[DATA SUPPLIED]

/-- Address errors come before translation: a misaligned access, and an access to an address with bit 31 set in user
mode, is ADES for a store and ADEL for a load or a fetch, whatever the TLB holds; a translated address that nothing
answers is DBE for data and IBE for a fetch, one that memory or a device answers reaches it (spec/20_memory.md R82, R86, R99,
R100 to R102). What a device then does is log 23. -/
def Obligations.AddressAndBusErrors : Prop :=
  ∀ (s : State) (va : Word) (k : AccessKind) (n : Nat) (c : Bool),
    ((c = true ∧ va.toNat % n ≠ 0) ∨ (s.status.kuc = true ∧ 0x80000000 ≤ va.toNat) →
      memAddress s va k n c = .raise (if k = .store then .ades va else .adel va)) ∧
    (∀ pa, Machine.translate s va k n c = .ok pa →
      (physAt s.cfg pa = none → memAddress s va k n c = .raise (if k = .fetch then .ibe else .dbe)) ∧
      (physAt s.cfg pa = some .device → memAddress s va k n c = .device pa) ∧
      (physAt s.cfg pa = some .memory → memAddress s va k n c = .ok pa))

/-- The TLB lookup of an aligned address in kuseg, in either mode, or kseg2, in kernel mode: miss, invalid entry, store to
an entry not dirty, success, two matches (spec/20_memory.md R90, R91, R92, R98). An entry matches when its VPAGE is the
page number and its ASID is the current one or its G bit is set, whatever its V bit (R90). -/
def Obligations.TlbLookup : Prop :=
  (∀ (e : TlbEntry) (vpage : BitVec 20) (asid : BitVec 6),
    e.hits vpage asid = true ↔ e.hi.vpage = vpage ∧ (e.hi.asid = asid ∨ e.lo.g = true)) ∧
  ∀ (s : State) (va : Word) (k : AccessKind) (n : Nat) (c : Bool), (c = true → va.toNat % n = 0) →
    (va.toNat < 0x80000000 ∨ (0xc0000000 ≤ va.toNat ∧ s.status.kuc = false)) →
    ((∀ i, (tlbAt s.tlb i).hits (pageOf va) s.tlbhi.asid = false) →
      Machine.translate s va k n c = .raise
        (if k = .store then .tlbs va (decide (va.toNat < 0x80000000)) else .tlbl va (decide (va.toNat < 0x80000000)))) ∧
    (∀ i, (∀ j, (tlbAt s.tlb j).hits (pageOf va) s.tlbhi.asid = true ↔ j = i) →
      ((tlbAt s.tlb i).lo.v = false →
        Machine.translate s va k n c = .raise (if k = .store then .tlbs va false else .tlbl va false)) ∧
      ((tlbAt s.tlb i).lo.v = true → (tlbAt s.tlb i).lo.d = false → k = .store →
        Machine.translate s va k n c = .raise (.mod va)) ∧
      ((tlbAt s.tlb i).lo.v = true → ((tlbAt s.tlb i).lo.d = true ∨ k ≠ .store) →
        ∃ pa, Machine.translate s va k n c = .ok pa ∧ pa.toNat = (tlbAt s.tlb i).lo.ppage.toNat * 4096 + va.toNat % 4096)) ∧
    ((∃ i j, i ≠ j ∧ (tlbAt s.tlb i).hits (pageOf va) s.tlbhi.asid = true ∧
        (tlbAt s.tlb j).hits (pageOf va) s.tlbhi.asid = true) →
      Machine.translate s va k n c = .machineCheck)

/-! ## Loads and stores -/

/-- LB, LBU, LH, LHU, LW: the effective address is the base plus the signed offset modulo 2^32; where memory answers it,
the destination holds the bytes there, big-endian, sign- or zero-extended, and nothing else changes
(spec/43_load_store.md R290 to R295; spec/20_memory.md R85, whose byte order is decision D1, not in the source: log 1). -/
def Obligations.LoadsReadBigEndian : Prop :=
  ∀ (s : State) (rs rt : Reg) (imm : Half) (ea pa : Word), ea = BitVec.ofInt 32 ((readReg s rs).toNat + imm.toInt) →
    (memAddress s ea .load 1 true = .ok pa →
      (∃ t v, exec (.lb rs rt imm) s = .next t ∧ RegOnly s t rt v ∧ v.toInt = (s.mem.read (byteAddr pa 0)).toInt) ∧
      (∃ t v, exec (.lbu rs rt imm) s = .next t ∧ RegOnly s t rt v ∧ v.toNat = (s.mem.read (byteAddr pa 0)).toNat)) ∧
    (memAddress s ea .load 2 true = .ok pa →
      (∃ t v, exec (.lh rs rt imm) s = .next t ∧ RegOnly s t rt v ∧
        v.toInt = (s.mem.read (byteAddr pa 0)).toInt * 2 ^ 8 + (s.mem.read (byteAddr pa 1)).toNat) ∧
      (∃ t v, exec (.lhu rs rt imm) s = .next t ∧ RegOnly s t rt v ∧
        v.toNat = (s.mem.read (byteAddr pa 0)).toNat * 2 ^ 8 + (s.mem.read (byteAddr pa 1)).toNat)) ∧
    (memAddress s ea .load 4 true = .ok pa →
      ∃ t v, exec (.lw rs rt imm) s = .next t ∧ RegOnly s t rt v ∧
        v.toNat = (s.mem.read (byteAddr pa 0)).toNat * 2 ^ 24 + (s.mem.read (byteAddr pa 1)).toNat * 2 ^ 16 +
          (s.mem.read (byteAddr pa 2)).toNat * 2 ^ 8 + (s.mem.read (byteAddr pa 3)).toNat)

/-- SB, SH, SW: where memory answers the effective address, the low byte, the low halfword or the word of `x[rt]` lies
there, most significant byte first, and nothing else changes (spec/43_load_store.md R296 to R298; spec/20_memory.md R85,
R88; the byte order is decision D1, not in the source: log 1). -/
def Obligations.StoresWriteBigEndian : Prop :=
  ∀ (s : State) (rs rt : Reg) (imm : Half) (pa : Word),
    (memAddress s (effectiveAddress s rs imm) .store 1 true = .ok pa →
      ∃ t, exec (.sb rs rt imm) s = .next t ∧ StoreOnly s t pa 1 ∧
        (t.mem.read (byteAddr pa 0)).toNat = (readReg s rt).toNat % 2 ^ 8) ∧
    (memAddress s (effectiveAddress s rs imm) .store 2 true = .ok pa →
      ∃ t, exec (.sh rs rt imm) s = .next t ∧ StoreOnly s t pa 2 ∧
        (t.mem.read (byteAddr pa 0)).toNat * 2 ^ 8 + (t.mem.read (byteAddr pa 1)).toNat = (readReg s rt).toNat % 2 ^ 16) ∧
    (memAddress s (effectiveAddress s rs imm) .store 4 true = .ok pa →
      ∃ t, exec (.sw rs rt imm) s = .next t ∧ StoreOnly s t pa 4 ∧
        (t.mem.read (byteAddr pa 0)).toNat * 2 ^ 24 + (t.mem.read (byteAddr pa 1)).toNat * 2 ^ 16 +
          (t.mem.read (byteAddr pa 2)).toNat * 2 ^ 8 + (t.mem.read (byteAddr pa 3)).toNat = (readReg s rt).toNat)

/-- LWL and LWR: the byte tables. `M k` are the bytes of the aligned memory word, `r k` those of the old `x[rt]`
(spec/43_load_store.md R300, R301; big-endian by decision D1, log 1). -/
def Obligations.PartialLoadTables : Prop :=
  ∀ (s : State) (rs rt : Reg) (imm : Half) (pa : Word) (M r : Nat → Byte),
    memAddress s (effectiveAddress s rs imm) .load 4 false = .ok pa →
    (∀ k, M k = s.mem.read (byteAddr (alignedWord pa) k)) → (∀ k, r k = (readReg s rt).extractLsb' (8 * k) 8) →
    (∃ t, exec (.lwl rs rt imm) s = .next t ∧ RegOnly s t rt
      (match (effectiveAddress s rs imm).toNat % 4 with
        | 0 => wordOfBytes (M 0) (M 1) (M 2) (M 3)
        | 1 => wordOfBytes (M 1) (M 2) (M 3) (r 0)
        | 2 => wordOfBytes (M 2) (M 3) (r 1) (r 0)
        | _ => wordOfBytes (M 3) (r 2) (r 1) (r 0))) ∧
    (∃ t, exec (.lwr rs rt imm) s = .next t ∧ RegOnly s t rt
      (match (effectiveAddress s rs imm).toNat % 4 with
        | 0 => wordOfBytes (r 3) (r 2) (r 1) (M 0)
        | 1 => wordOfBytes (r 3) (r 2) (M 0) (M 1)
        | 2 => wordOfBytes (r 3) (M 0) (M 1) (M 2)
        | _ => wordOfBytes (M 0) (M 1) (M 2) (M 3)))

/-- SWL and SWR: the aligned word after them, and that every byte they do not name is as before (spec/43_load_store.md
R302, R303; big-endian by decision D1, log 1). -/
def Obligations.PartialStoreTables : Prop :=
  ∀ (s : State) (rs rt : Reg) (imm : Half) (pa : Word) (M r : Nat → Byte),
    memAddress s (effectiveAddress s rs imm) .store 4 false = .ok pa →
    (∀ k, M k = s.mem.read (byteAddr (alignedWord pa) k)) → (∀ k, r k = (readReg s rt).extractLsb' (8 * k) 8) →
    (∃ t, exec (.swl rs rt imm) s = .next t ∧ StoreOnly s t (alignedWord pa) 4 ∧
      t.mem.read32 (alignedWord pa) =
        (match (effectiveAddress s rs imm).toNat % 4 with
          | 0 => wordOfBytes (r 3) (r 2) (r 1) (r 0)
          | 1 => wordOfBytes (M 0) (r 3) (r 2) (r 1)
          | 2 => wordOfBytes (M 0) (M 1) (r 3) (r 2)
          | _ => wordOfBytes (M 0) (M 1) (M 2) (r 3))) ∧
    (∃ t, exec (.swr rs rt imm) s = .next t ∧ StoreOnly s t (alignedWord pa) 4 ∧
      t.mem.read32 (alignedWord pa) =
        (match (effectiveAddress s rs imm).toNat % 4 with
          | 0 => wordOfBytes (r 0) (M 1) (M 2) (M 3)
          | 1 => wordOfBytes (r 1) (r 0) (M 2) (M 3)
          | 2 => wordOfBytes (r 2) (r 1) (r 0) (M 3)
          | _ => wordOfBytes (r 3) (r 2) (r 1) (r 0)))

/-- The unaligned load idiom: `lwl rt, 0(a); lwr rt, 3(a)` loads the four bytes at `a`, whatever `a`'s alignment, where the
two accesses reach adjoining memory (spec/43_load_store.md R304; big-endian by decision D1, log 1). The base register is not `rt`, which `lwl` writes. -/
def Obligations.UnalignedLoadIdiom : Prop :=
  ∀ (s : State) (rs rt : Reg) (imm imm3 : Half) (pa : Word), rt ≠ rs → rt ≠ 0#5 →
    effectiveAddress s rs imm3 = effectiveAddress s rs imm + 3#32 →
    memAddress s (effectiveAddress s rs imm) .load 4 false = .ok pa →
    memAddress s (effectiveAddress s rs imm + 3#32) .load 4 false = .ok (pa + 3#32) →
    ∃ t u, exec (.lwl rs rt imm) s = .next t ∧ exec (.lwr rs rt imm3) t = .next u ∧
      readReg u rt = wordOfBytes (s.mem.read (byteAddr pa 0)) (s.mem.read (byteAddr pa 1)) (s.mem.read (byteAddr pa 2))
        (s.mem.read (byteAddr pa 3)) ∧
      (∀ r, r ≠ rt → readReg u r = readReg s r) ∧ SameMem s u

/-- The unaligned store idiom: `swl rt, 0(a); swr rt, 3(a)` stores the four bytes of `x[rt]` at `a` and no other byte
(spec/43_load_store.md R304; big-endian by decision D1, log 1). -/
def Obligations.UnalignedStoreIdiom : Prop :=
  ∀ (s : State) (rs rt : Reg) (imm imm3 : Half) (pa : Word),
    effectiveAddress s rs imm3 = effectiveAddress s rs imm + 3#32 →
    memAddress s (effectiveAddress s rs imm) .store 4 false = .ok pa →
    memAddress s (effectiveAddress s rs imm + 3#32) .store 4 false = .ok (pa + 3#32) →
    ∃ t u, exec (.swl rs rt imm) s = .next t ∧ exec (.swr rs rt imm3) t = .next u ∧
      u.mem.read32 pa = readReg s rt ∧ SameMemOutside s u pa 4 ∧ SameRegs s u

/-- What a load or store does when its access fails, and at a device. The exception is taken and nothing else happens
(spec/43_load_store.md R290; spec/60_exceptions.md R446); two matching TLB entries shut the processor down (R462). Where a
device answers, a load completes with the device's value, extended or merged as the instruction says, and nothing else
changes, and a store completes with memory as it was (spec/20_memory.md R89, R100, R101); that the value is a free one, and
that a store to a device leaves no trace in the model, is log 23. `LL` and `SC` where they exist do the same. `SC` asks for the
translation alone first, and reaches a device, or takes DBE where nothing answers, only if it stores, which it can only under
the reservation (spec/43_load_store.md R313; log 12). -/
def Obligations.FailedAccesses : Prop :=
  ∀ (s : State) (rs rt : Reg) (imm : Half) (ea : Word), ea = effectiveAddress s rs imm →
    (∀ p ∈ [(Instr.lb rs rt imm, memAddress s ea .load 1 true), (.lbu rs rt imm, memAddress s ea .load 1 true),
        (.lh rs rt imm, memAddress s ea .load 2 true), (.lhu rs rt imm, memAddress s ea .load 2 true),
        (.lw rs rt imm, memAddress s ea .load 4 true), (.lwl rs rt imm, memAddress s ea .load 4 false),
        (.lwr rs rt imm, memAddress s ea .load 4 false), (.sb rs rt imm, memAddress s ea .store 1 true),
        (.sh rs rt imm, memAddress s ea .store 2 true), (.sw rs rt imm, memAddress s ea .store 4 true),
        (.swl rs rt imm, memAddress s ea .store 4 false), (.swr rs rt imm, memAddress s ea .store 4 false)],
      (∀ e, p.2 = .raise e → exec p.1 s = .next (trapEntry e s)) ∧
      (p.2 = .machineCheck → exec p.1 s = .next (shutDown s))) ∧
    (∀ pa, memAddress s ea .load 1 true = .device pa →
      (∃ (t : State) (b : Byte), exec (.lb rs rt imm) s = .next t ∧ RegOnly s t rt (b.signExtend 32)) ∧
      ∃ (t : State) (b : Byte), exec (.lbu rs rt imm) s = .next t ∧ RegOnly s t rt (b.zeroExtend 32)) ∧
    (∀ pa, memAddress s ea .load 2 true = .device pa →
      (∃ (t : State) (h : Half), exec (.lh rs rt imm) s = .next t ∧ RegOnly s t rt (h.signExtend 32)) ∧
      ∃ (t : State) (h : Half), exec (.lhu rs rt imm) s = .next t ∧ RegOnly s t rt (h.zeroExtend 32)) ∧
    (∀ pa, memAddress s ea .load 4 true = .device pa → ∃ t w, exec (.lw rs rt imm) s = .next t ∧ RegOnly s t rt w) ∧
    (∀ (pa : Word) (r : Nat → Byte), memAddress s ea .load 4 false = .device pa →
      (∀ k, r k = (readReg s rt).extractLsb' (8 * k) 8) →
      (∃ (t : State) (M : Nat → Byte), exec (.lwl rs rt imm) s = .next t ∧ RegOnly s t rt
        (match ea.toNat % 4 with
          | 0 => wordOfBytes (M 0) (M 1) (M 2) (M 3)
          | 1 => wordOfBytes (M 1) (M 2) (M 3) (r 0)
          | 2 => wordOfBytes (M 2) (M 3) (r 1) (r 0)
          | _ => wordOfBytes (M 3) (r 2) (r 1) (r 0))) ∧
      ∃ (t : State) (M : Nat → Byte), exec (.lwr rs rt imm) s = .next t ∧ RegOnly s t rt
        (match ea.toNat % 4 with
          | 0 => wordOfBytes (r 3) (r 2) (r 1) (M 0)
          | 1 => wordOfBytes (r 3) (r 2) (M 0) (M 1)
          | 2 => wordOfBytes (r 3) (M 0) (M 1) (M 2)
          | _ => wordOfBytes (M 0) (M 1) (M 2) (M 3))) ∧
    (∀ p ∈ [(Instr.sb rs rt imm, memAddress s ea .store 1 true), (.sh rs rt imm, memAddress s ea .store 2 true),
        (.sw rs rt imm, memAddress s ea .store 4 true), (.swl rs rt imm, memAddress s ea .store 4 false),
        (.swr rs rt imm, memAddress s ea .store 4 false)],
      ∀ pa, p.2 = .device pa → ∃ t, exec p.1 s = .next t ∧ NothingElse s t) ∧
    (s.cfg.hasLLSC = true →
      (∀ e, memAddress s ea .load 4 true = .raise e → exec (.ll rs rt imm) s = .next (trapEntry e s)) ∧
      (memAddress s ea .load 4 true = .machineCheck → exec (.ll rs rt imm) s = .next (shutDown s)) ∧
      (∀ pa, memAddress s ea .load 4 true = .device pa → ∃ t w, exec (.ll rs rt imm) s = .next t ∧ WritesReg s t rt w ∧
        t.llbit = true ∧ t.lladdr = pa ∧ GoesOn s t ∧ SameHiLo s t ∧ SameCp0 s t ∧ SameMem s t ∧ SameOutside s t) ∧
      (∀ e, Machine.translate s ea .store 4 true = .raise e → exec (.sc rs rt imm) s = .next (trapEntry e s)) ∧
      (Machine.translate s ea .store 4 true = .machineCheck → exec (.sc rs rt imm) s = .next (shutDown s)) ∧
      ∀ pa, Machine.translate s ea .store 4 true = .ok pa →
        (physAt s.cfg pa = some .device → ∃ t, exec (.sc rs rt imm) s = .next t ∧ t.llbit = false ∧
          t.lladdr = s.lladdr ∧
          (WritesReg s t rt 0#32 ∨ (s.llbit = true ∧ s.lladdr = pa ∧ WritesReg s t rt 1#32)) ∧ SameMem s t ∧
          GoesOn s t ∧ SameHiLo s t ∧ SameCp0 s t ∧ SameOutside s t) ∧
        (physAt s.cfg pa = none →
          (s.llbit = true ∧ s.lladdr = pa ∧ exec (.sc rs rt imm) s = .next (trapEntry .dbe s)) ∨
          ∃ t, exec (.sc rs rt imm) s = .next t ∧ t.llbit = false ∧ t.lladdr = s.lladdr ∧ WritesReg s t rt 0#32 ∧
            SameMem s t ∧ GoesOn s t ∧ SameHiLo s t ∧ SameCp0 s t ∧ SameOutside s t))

[/DATA SUPPLIED]

All that is wanted is the run of lines from the start of the data through the line containing "(∀ pa, Machine.translate", copied word for word.

SOLUTION:
/-- Address errors come before translation: a misaligned access, and an access to an address with bit 31 set in user
mode, is ADES for a store and ADEL for a load or a fetch, whatever the TLB holds; a translated address that nothing
answers is DBE for data and IBE for a fetch, one that memory or a device answers reaches it (spec/20_memory.md R82, R86, R99,
R100 to R102). What a device then does is log 23. -/
def Obligations.AddressAndBusErrors : Prop :=
  ∀ (s : State) (va : Word) (k : AccessKind) (n : Nat) (c : Bool),
    ((c = true ∧ va.toNat % n ≠ 0) ∨ (s.status.kuc = true ∧ 0x80000000 ≤ va.toNat) →
      memAddress s va k n c = .raise (if k = .store then .ades va else .adel va)) ∧
    (∀ pa, Machine.translate s va k n c = .ok pa →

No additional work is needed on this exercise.